Background: VLA models learn manipulation strategies by adapting vision-language models to robotic data. However, the scale and diversity of robotic data are far inferior to those in the vision and language domains.

Limitations of Prior Work: Utilizing human video data involves a trade-off between quality and diversity—laboratory data provides precise hand tracking but limited scenes, while in-the-wild videos offer rich diversity but lack action annotations.

Key Challenge: Previous latent action methods (e.g., LAPA) rely on inverse dynamics models (IDM) to infer latent actions and forward dynamics models (FDM) to reconstruct future frames. However, video reconstruction of fine-grained human manipulation is extremely difficult, and the quality bottleneck of FDM in turn contaminates the quality of latent actions.

Goal: To extract useful action signals for VLA pretraining from heterogeneous annotated and unannotated human videos without relying on visual reconstruction.

Key Insight: Humans learn manipulation through transferable action patterns rather than memorizing every visual detail.

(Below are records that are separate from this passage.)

-- ==== Sys2Proof/Machine/Bar.lean ====
section
/-! DEFINITION. The register windows of BAR0 (R421), HBM through BAR2 (R420, R422, R452), configuration and SPDM requests (R424,
R446), the fabric (R425 to R429) and the network on chip (R432, R433). -/

namespace Sys2Proof.Machine

/-- A block of registers in BAR0 (R421), or the MSI-X table or its pending bits in BAR4 (R420). -/
inductive Blk
  | queue (q : Nat)
  | ctx (c : Nat)
  | die (d : Nat)
  | vector (c : Nat)
  | device
  | port (p : Nat)
  | window (i : Nat)
  | group (i : Nat)
  | route (d : Nat)
  | clock
  | output (o : Nat)
  | mailbox
  | msix (i : Nat)
  | pending (i : Nat)
  deriving DecidableEq, Repr

/-- The block of an offset and the offset in it (R421, R425, R427, R429, R437, R439). Offsets from 32 MiB on stand for BAR4. -/
def blockAt (off : Nat) : Option (Blk × Nat) :=
  if off < 0x10000 then some (.queue (off / 64), off % 64)
  else if 0x100000 ≤ off ∧ off < 0x200000 then some (.ctx ((off - 0x100000) / 256), off % 256)
  else if 0x200000 ≤ off ∧ off < 0x204000 then some (.die ((off - 0x200000) / 4096), off % 4096)
  else if 0x210000 ≤ off ∧ off < 0x214000 then some (.vector ((off - 0x210000) / 4), off % 4)
  else if 0x220000 ≤ off ∧ off < 0x221000 then some (.device, off - 0x220000)
  else if 0x230000 ≤ off ∧ off < 0x230400 then some (.port ((off - 0x230000) / 64), off % 64)
  else if 0x231000 ≤ off ∧ off < 0x231800 then some (.window ((off - 0x231000) / 32), off % 32)
  else if 0x232000 ≤ off ∧ off < 0x234000 then some (.group ((off - 0x232000) / 32), off % 32)
  else if 0x234000 ≤ off ∧ off < 0x236000 then some (.route ((off - 0x234000) / 2), off % 2)
  else if 0x240000 ≤ off ∧ off < 0x240100 then some (.clock, off - 0x240000)
  else if 0x240100 ≤ off ∧ off < 0x240200 then some (.output ((off - 0x240100) / 64), off % 64)
  else if 0x300000 ≤ off ∧ off < 0x301000 then some (.mailbox, off - 0x300000)
  else if 0x2000000 ≤ off ∧ off < 0x2008000 then some (.msix ((off - 0x2000000) / 4), off % 4)
  else if 0x2008000 ≤ off ∧ off < 0x2008100 then some (.pending ((off - 0x2008000) / 8), off % 8)
  else none

/-- Offsets and sizes of a block's registers. -/
def Blk.regs : Blk → List (Nat × Nat)
  | .queue _ => [(0x00, 4), (0x04, 4), (0x08, 8), (0x10, 8), (0x18, 8), (0x20, 4), (0x24, 4), (0x28, 4), (0x2C, 4), (0x30, 4)]
  | .ctx _ =>
    [(0x00, 8), (0x08, 8), (0x10, 8), (0x18, 8), (0x20, 4), (0x28, 4), (0x2C, 4), (0x30, 8), (0x38, 8), (0x40, 8), (0x48, 8),
     (0x50, 8), (0x58, 8), (0x60, 8), (0x68, 8), (0x70, 8), (0x78, 8), (0x80, 8), (0x88, 8), (0x90, 8), (0x98, 8), (0xA0, 4),
     (0xA4, 4), (0xA8, 4), (0xAC, 4), (0xB0, 8), (0xB8, 8), (0xC0, 8)]
  | .die _ => [(0x00, 8), (0x08, 4), (0x0C, 4), (0x10, 4), (0x18, 8), (0x20, 4)]
  | .vector _ => [(0, 4)]
  | .device => [(0x00, 4), (0x08, 1), (0x09, 1), (0x0A, 1), (0x0B, 1), (0x0C, 1), (0x0D, 1), (0x0E, 1), (0x10, 4)]
  | .port _ => [(0x00, 4), (0x04, 4), (0x08, 8)]
  | .window _ => [(0x00, 8), (0x08, 8), (0x10, 4), (0x14, 2), (0x16, 2)]
  | .group _ => [(0x00, 2), (0x02, 1), (0x03, 1), (0x04, 4), (0x08, 8)]
  | .route _ => [(0, 2)]
  | .clock => [(0x00, 4), (0x04, 4), (0x08, 4), (0x0C, 4), (0x10, 8), (0x18, 4), (0x1C, 4), (0x20, 4), (0x28, 8), (0x30, 8), (0x38, 4)]
  | .output _ => [(0x00, 4), (0x04, 4), (0x08, 8), (0x10, 4), (0x14, 4), (0x18, 4), (0x1C, 4), (0x20, 8), (0x28, 8), (0x30, 4)]
  | .mailbox =>
    [(0x00, 4), (0x04, 4), (0x08, 8), (0x10, 8), (0x18, 8), (0x20, 4), (0x24, 4), (0x28, 4), (0x2C, 4), (0x30, 8), (0x38, 4), (0x3C, 4)]
  | .msix _ => [(0, 4)]
  | .pending _ => [(0, 8)]

/-- A flag as a bit. -/
def flagAt (b : Bool) (i : Nat) : Nat := if b then 2 ^ i else 0

/-- A queue register as it reads (R346, R347). -/
def State.queueReg (s : State) (q r : Nat) : Nat :=
  let x := s.queueAt q
  match r with
  | 0x00 => flagAt x.en 31 + flagAt x.kill 30 + x.prio * 2 ^ 27 + x.dclass * 2 ^ 24 + x.replay * 2 ^ 20 + x.sublog * 2 ^ 16 +
      x.cpllog * 2 ^ 12
  | 0x08 => x.sub.toNat
  | 0x10 => x.cpl.toNat
  | 0x18 => x.fall.toNat
  | 0x20 => x.head.toNat
  | 0x24 => x.ctail.toNat
  | 0x28 => x.ctx
  | 0x2C => flagAt (s.queueBusy q) 0 + flagAt x.blocked 1 + flagAt x.cplFull 2 + flagAt x.cplerr 3
  | _ => 0

/-- Write a queue register (R346). -/
def State.setQueueReg (s : State) (q r v : Nat) : State :=
  let w := BitVec.ofNat 32 v
  let d := BitVec.ofNat 64 v
  let put (f : Queue → Queue) : State := if s.deaf || (s.queueAt q).en then s else s.modQueue q f
  match r with
  | 0x00 => s.writeQcfg q w
  | 0x04 => s.writeDoor q w
  | 0x08 => put fun x => { x with sub := d }
  | 0x10 => put fun x => { x with cpl := d }
  | 0x18 => put fun x => { x with fall := d }
  | 0x28 => put fun x => { x with ctx := v }
  | 0x30 => s.writeQchead q w
  | _ => s

/-- A context register as it reads (R390, R394). -/
def State.ctxReg (s : State) (c r : Nat) : Nat :=
  let x := s.ctxAt c
  match r with
  | 0x00 => x.ptroot.toNat
  | 0x08 => x.saveBase.toNat
  | 0x10 => x.saveSize.toNat
  | 0x18 => x.invva.toNat
  | 0x20 => x.invSize + flagAt x.invDone 31
  | 0x28 => flagAt x.dbgAttach 0 + flagAt x.mbox 1 + flagAt x.attErr 2 + flagAt x.wpErr 3
  | 0x38 => x.mbaddr.toNat
  | 0xA0 => flagAt x.exists_ 0 + flagAt x.dbgPriv 1
  | 0xA4 => x.wkey.toNat
  | 0xA8 => x.cquota.toNat
  | 0xAC => x.wdog.toNat
  | 0xB0 => x.featc.toNat
  | 0xB8 => x.localBase.toNat
  | 0xC0 => x.localStride.toNat
  | _ =>
    if 0x40 ≤ r ∧ r < 0x80 then (x.bps.getD ((r - 0x40) / 8) 0).toNat
    else if 0x80 ≤ r ∧ r < 0xA0 then (x.wps.getD ((r - 0x80) / 8) 0).toNat
    else 0

/-- Write a context register (R390, R391, R395). -/
def State.setCtxReg (s : State) (c r v : Nat) : State :=
  let w := BitVec.ofNat 32 v
  let d := BitVec.ofNat 64 v
  let fixed (f : Ctx → Ctx) : State := if (s.ctxAt c).exists_ then s else s.modCtx c f
  match r with
  | 0x00 => fixed fun x => { x with ptroot := d }
  | 0x08 => fixed fun x => { x with saveBase := d }
  | 0x10 => fixed fun x => { x with saveSize := d }
  | 0x18 => s.modCtx c fun x => { x with invva := d }
  | 0x20 => s.writeInvctl c w
  | 0x28 => s.writeDbgctl c w
  | 0x2C => s.writeDbgdoor c
  | 0x30 => s.writeHaltreq c d
  | 0x38 => s.modCtx c fun x => { x with mbaddr := d }
  | 0xA0 => if (s.ctxAt c).exists_ then (if w.getLsbD 0 then s else s.destroyCtx c) else s.createCtx c w
  | 0xA4 => fixed fun x => { x with wkey := w }
  | 0xA8 => fixed fun x => { x with cquota := w }
  | 0xAC => fixed fun x => { x with wdog := w }
  | 0xB0 => fixed fun x => { x with featc := d }
  | 0xB8 => fixed fun x => { x with localBase := d }
  | 0xC0 => fixed fun x => { x with localStride := d }
  | _ =>
    if 0x40 ≤ r ∧ r < 0x80 then s.modCtx c fun x => { x with bps := x.bps.set ((r - 0x40) / 8) (d &&& 0x000FFFFFFFFFFFF1) }
    else if 0x80 ≤ r ∧ r < 0xA0 then s.writeWp c ((r - 0x80) / 8) d
    else s

/-- A die register as it reads (R392). -/
def State.dieReg (s : State) (die r : Nat) : Nat :=
  let x := s.ringAt die
  match r with
  | 0x00 => x.base.toNat
  | 0x08 => x.log + 16 * x.vec + flagAt x.en 31
  | 0x0C => x.tail.toNat
  | _ => 0
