-- ==== Sys2Proof/Machine/Convert.lean ====
section
/-! DEFINITION. Conversions, packing and scaling (R168 to R173), and the integer-to-integer rule (R127). A result is a
code, or none where policy TRAP faults ARITH in the lane. -/

namespace Sys2Proof.Machine

/-- Integer to integer (R127). -/
def intToInt (x : Int) (w : Nat) (sgn : Bool) (p : Pol) : Option Int :=
  if minT w sgn ≤ x ∧ x ≤ maxT w sgn then some x
  else match p with
    | .sat => some (saturate true w sgn x)
    | .trap => none
    | _ => some x

/-- True of an integer format. -/
def Fmt.isInt : Fmt → Bool
  | .int _ _ => true
  | _ => false

/-- Byte `k` of a scale register (R120). -/
def scaleByte (v k : Nat) : Nat := fieldN v (8 * k) 8

/-- A converted code as it fills its destination (R168). -/
def convWords (f : Fmt) (d : Opd) (code : Nat) : List (Res × Word) :=
  match f with
  | .int g w => writeInt w g d (readInt w g code)
  | _ => dstWords 32 d code

/-- ARITH where a conversion has no result. -/
def orArith (r : Option Nat) : Except Cause Nat :=
  match r with
  | some c => .ok c
  | none => .error .arith

/-- CVT's result (R169): source code, random bits, scale byte.
(DESIGN CHOICE, log 87: unsafe.) -/
def cvtValue (flush : Bool) (ty sty : Ty) (rm : Rm) (pol : Pol) (m : FMods) (x r : Nat) (scl : Option Nat) : Option Nat :=
  let T := fmtD ty
  let S := fmtD sty
  match T, S with
  | .int g w, .int h v => (intToInt (readInt v h x) w g pol).map (wrapI w)
  | _, _ =>
    let a := widenExact flush S x scl
    let a := if testN m.abs.toNat 2 then a.abs else a
    let a := if testN m.neg.toNat 2 then a.neg else a
    roundToFormat flush a T rm (polOf pol) (fieldN r 0 16)

/-- CVT (R169). -/
def execCvt (ty sty : Ty) (rm : Rm) (pol : Pol) (m : FMods) (scl : Bool) (k : BitVec 2) (d a r sc : Opd) (s : State) : Out' :=
  alu s 6 d fun s t => do
    let x ← s.src t (tyBits sty) a
    let rv ← s.src t 32 r
    let sv ← s.src t 32 sc
    let e := if scl then some (scaleByte sv k.toNat) else none
    let c ← orArith (cvtValue (s.flush t) ty sty rm pol m x rv e)
    return convWords (fmtD ty) d c

/-- CVTS's result (R170). -/
def cvtsValue (flush : Bool) (ty sty : Ty) (rm : Rm) (pol : Pol) (m : FMods) (x r e : Nat) : Option Nat :=
  let v := if e = 0xFF then .nan else (operandF flush (fmtD sty) m 0 x).scale (127 - Int.ofNat e)
  roundToFormat flush v (fmtD ty) rm (polOf pol) (fieldN r 0 16)

/-- CVTS (R170). -/
def execCvts (ty sty : Ty) (rm : Rm) (pol : Pol) (m : FMods) (k : BitVec 2) (d a r sc : Opd) (s : State) : Out' :=
  alu s 6 d fun s t => do
    let x ← s.src t (tyBits sty) a
    let rv ← s.src t 32 r
    let sv ← s.src t 32 sc
    let c ← orArith (cvtsValue (s.flush t) ty sty rm pol m x rv (scaleByte sv k.toNat))
    return dstWords 32 d c

/-- PACK2's two results (R171): the result from A uses the low half of the random register, that from B the high. -/
def pack2Values (flush : Bool) (ty : Ty) (rm : Rm) (pol : Pol) (m : FMods) (x y r : Nat) : Option (Nat × Nat) :=
  match roundToFormat flush (operandF flush .f32 m 0 x) (fmtD ty) rm (polOf pol) (fieldN r 0 16),
        roundToFormat flush (operandF flush .f32 m 1 y) (fmtD ty) rm (polOf pol) (fieldN r 16 16) with
  | some p, some q => some (p, q)
  | _, _ => none

/-- PACK2 (R171): under a binary8 type the other half of D keeps the value it held at issue. -/
def execPack2 (ty _sty : Ty) (rm : Rm) (pol : Pol) (m : FMods) (hi : Bool) (d a b r : Opd) (s : State) : Out' :=
  alu s 6 d fun s t => do
    let x ← s.src t 32 a
    let y ← s.src t 32 b
    let rv ← s.src t 32 r
    let old ← s.src t 32 d
    match ty with
    | .b16 => return dstWords 32 d (fieldN x 0 16 + 2 ^ 16 * fieldN y 0 16)
    | _ =>
      match pack2Values (s.flush t) ty rm pol m x y rv with
      | none => throw Cause.arith
      | some (p, q) =>
        if tyBits ty = 16 then return dstWords 32 d (p + 2 ^ 16 * q)
        else return dstWords 32 d (setFieldN old (if hi then 16 else 0) 16 (p + 2 ^ 8 * q))

/-- UNPACK (R172): the scale byte is byte 0 of vS. -/
def execUnpack (sty : Ty) (rm : Rm) (pol : Pol) (scl : Bool) (k : BitVec 2) (d a sc : Opd) (s : State) : Out' :=
  alu s 6 d fun s t => do
    let x ← s.src t 32 a
    let sv ← s.src t 32 sc
    let fl := s.flush t
    let w := tyBits sty
    let e := if scl then some (scaleByte sv 0) else none
    let c ← orArith (roundToFormat fl (widenExact fl (fmtD sty) (fieldN x (w * k.toNat) w) e) .f32 rm (polOf pol) 0)
    return dstWords 32 d c

/-- A power of two's exponent, held to a range beyond which the rounded product no longer changes. -/
def clampExp (n : Int) : Int := if n < -2000 then -2000 else if 2000 < n then 2000 else n

/-- SCALE's result (R173). -/
def scaleValue (flush : Bool) (rm : Rm) (pol : Pol) (m : FMods) (scl : Bool) (k x y : Nat) : Option Nat :=
  let v := operandF flush .f32 m 0 x
  let v :=
    if scl then (if scaleByte y k = 0xFF then .nan else v.scale (Int.ofNat (scaleByte y k) - 127))
    else v.scale (clampExp (signedOf 32 y))
  roundToFormat flush v .f32 rm (polOf pol) 0

/-- SCALE (R173).
(DESIGN CHOICE, log 13: unsafe.) -/
def execScale (rm : Rm) (pol : Pol) (m : FMods) (scl : Bool) (k : BitVec 2) (d a b : Opd) (s : State) : Out' :=
  alu s 6 d fun s t => do
    let x ← s.src t 32 a
    let y ← s.src t 32 b
    let c ← orArith (scaleValue (s.flush t) rm pol m scl k.toNat x y)
    return dstWords 32 d c

end Sys2Proof.Machine
end

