/-- Barriers and register requests (R203, R217, R397): BAR arrives, waits or both; a phase ends when every member has arrived or
is no longer live, and then every lane parked on it goes on; GROW and SHRINK park the lane with its request, and a SHRINK
that every live thread has made takes effect at once. A GROW is granted with a register base where the registers fit. The
parks of a halted crew stay as they are (R397). -/
def Obligations.BarriersAndRegisterRequests : Prop :=
  ∀ (s : State), 
    (∀ (level op : BitVec 2) (id : BitVec 4) (u : State), s.iss.faults = [] →
      s.does (fun u t =>
        let key := barKey level.toNat (u.barOwner t level.toNat) id.toNat
        let b := u.barAt key
        let park := fun (v : State) p => v.setPark t (.barrier key p ((u.thr t).pc + 16))
        if level = 2 && !(u.launchOf t).lrec.resid then none
        else if op = 2 then
          (if SMap.get? (u.thr t).arrivals key = some b.phase then some (park u b.phase) else some (u.past t))
        else if b.arrived.contains t then none
        else (u.releaseAt t level.toNat).map fun w =>
          let v := { w with bars := SMap.put w.bars key { b with arrived := b.arrived ++ [t] } }.modThr t fun x =>
            { x with arrivals := SMap.put x.arrivals key b.phase }
          if op = 0 then park v b.phase else v.past t) = some u →
      exec (.bar level op id) s = .next u.completeBars) ∧
    (∀ (key : Nat), (s.barAt key).arrived ≠ [] →
      (∀ c ∈ s.barCrews (key / 16 % 4) (key / 64), (s.crewAt c).status ≠ .waiting ∧
        ∀ t ∈ s.liveThreads c, t ∈ (s.barAt key).arrived) →
      (s.completeBar key).barAt key = { phase := (s.barAt key).phase + 1, arrived := [] } ∧
      ∀ t x next, SMap.get? s.threads t = some x → x.park = some (.barrier key (s.barAt key).phase next) →
        (s.crewAt x.crew).halted = false → ((s.completeBar key).thr t).pc = next ∧ ((s.completeBar key).thr t).park = none) ∧
    (∀ (grow : Bool) (count : BitVec 6) (u : State), s.iss.faults = [] →
      s.does (fun u t =>
        let n := 8 * count.toNat
        if (u.liveThreads (u.thr t).crew).any (fun v => match u.collectiveOf v with
          | some (_, m) => m != n
          | none => false) then none
        else some (u.setPark t (.collective grow n ((u.thr t).pc + 16)))) = some u →
      exec (if grow then .grow count else .shrink count) s =
        .next (u.completeCollective (s.thr (s.iss.lanes.headD 0)).crew)) ∧
    (∀ (c n : Nat) (x : Crew), SMap.get? s.crews c = some x → x.halted = false → s.liveThreads c ≠ [] →
      (∀ t ∈ s.liveThreads c, s.collectiveOf t = some (false, n)) →
      ((s.completeCollective c).crewAt c).nreg = min n x.nreg ∧
      ∀ t y i, SMap.get? s.threads t = some y → y.crew = c → y.live = true → min n x.nreg ≤ i → SMap.sorted y.regs = true →
        (s.completeCollective c).rd t i = 0) ∧
    (∀ (c n : Nat) (x : Crew) (r : Nat) (z : Result), SMap.get? s.crews c = some x → x.halted = false → s.liveThreads c ≠ [] →
      (∀ t ∈ s.liveThreads c, s.collectiveOf t = some (false, n)) → SMap.get? s.results r = some z → (s.thr z.thread).crew = c →
      ∀ y, SMap.get? (s.completeCollective c).results r = some y → ∀ i, Res.v i ∈ y.regs → i < min n x.nreg) ∧
    (∀ (c : Nat), (s.crewAt c).halted = true → s.completeCollective c = s ∧ exec (.growGrant c) s = .next s) ∧
    ∀ (c n age base : Nat) (x : Crew), SMap.get? s.crews c = some x → x.growWant = some (n, age) → x.status = .resident →
      x.halted = false →
      (∀ d y m a, SMap.get? s.crews d = some y → d ≠ c → y.core = x.core → y.status = .resident → y.halted = false → y.growWant = some (m, a) →
        age ≤ a) → SMap.sorted s.crews = true → s.growRoom c n = some base →
      ∃ u, exec (.growGrant c) s = .next u ∧ (u.crewAt c).nreg = n ∧ (u.crewAt c).regBase = base ∧
        (u.crewAt c).growWant = none
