-- ==== Sys2Proof/Laws/State.lean ====
section
/-! SUPPORT. What each update of the machine's state leaves in each of its fields. Every law holds by computation. -/

namespace Sys2Proof.Machine

@[simp] theorem State.modThr_cycle (s : State) (t : Nat) (f : Thread → Thread) : (s.modThr t f).cycle = s.cycle := rfl
@[simp] theorem State.modThr_rtime (s : State) (t : Nat) (f : Thread → Thread) : (s.modThr t f).rtime = s.rtime := rfl
@[simp] theorem State.modThr_ptime (s : State) (t : Nat) (f : Thread → Thread) : (s.modThr t f).ptime = s.ptime := rfl
@[simp] theorem State.modThr_phase (s : State) (t : Nat) (f : Thread → Thread) : (s.modThr t f).phase = s.phase := rfl
@[simp] theorem State.modThr_fresh (s : State) (t : Nat) (f : Thread → Thread) : (s.modThr t f).fresh = s.fresh := rfl
@[simp] theorem State.modThr_free (s : State) (t : Nat) (f : Thread → Thread) : (s.modThr t f).free = s.free := rfl
@[simp] theorem State.modThr_dev (s : State) (t : Nat) (f : Thread → Thread) : (s.modThr t f).dev = s.dev := rfl
@[simp] theorem State.modThr_mem (s : State) (t : Nat) (f : Thread → Thread) : (s.modThr t f).mem = s.mem := rfl
@[simp] theorem State.modThr_tlb (s : State) (t : Nat) (f : Thread → Thread) : (s.modThr t f).tlb = s.tlb := rfl
@[simp] theorem State.modThr_absent (s : State) (t : Nat) (f : Thread → Thread) : (s.modThr t f).absent = s.absent := rfl
@[simp] theorem State.modThr_ctxs (s : State) (t : Nat) (f : Thread → Thread) : (s.modThr t f).ctxs = s.ctxs := rfl
@[simp] theorem State.modThr_images (s : State) (t : Nat) (f : Thread → Thread) : (s.modThr t f).images = s.images := rfl
@[simp] theorem State.modThr_ckpts (s : State) (t : Nat) (f : Thread → Thread) : (s.modThr t f).ckpts = s.ckpts := rfl
@[simp] theorem State.modThr_queues (s : State) (t : Nat) (f : Thread → Thread) : (s.modThr t f).queues = s.queues := rfl
@[simp] theorem State.modThr_calendar (s : State) (t : Nat) (f : Thread → Thread) : (s.modThr t f).calendar = s.calendar := rfl
@[simp] theorem State.modThr_launches (s : State) (t : Nat) (f : Thread → Thread) : (s.modThr t f).launches = s.launches := rfl
@[simp] theorem State.modThr_nextLot (s : State) (t : Nat) (f : Thread → Thread) : (s.modThr t f).nextLot = s.nextLot := rfl
@[simp] theorem State.modThr_commits (s : State) (t : Nat) (f : Thread → Thread) : (s.modThr t f).commits = s.commits := rfl
@[simp] theorem State.modThr_waiting (s : State) (t : Nat) (f : Thread → Thread) : (s.modThr t f).waiting = s.waiting := rfl
@[simp] theorem State.modThr_crews (s : State) (t : Nat) (f : Thread → Thread) : (s.modThr t f).crews = s.crews := rfl
@[simp] theorem State.modThr_threads (s : State) (t : Nat) (f : Thread → Thread) : (s.modThr t f).threads = SMap.modify s.threads t f := rfl
@[simp] theorem State.modThr_gangs (s : State) (t : Nat) (f : Thread → Thread) : (s.modThr t f).gangs = s.gangs := rfl
@[simp] theorem State.modThr_formings (s : State) (t : Nat) (f : Thread → Thread) : (s.modThr t f).formings = s.formings := rfl
@[simp] theorem State.modThr_bins (s : State) (t : Nat) (f : Thread → Thread) : (s.modThr t f).bins = s.bins := rfl
@[simp] theorem State.modThr_bars (s : State) (t : Nat) (f : Thread → Thread) : (s.modThr t f).bars = s.bars := rfl
@[simp] theorem State.modThr_msgs (s : State) (t : Nat) (f : Thread → Thread) : (s.modThr t f).msgs = s.msgs := rfl
@[simp] theorem State.modThr_results (s : State) (t : Nat) (f : Thread → Thread) : (s.modThr t f).results = s.results := rfl
@[simp] theorem State.modThr_stores (s : State) (t : Nat) (f : Thread → Thread) : (s.modThr t f).stores = s.stores := rfl
@[simp] theorem State.modThr_buffers (s : State) (t : Nat) (f : Thread → Thread) : (s.modThr t f).buffers = s.buffers := rfl
@[simp] theorem State.modThr_rmws (s : State) (t : Nat) (f : Thread → Thread) : (s.modThr t f).rmws = s.rmws := rfl
@[simp] theorem State.modThr_eops (s : State) (t : Nat) (f : Thread → Thread) : (s.modThr t f).eops = s.eops := rfl
@[simp] theorem State.modThr_rides (s : State) (t : Nat) (f : Thread → Thread) : (s.modThr t f).rides = s.rides := rfl
@[simp] theorem State.modThr_packets (s : State) (t : Nat) (f : Thread → Thread) : (s.modThr t f).packets = s.packets := rfl
@[simp] theorem State.modThr_hostReads (s : State) (t : Nat) (f : Thread → Thread) : (s.modThr t f).hostReads = s.hostReads := rfl
@[simp] theorem State.modThr_slots (s : State) (t : Nat) (f : Thread → Thread) : (s.modThr t f).slots = s.slots := rfl
@[simp] theorem State.modThr_pairs (s : State) (t : Nat) (f : Thread → Thread) : (s.modThr t f).pairs = s.pairs := rfl
@[simp] theorem State.modThr_acc (s : State) (t : Nat) (f : Thread → Thread) : (s.modThr t f).acc = s.acc := rfl
@[simp] theorem State.modThr_tileStat (s : State) (t : Nat) (f : Thread → Thread) : (s.modThr t f).tileStat = s.tileStat := rfl
@[simp] theorem State.modThr_infers (s : State) (t : Nat) (f : Thread → Thread) : (s.modThr t f).infers = s.infers := rfl
@[simp] theorem State.modThr_collInst (s : State) (t : Nat) (f : Thread → Thread) : (s.modThr t f).collInst = s.collInst := rfl
@[simp] theorem State.modThr_collIn (s : State) (t : Nat) (f : Thread → Thread) : (s.modThr t f).collIn = s.collIn := rfl
@[simp] theorem State.modThr_collIssued (s : State) (t : Nat) (f : Thread → Thread) : (s.modThr t f).collIssued = s.collIssued := rfl
@[simp] theorem State.modThr_elems (s : State) (t : Nat) (f : Thread → Thread) : (s.modThr t f).elems = s.elems := rfl
@[simp] theorem State.modThr_creations (s : State) (t : Nat) (f : Thread → Thread) : (s.modThr t f).creations = s.creations := rfl
@[simp] theorem State.modThr_batches (s : State) (t : Nat) (f : Thread → Thread) : (s.modThr t f).batches = s.batches := rfl
@[simp] theorem State.modThr_engineWait (s : State) (t : Nat) (f : Thread → Thread) : (s.modThr t f).engineWait = s.engineWait := rfl
@[simp] theorem State.modThr_iss (s : State) (t : Nat) (f : Thread → Thread) : (s.modThr t f).iss = s.iss := rfl
@[simp] theorem State.modThr_outs (s : State) (t : Nat) (f : Thread → Thread) : (s.modThr t f).outs = s.outs := rfl
@[simp] theorem State.modThr_agenda (s : State) (t : Nat) (f : Thread → Thread) : (s.modThr t f).agenda = s.agenda := rfl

Latent actions should be predictable from context and consistent with inverse dynamics, but pixel-level reconstruction is unnecessary.

Core Idea: Joint Alignment is used to replace reconstruction: the intermediate hidden states (predicted embeddings) of the VLA are aligned simultaneously with action labels and latent actions inferred by the IDM.

Method

Overall Architecture

The core problem JALA addresses is how to enable a VLA to utilize both lab videos with precise hand annotations and in-the-wild videos like Ego4D without being dragged down by the "future frame reconstruction" bottleneck typical of LAPA. The strategy is to converge action signals into the VLA's own hidden states rather than reconstructing pixels.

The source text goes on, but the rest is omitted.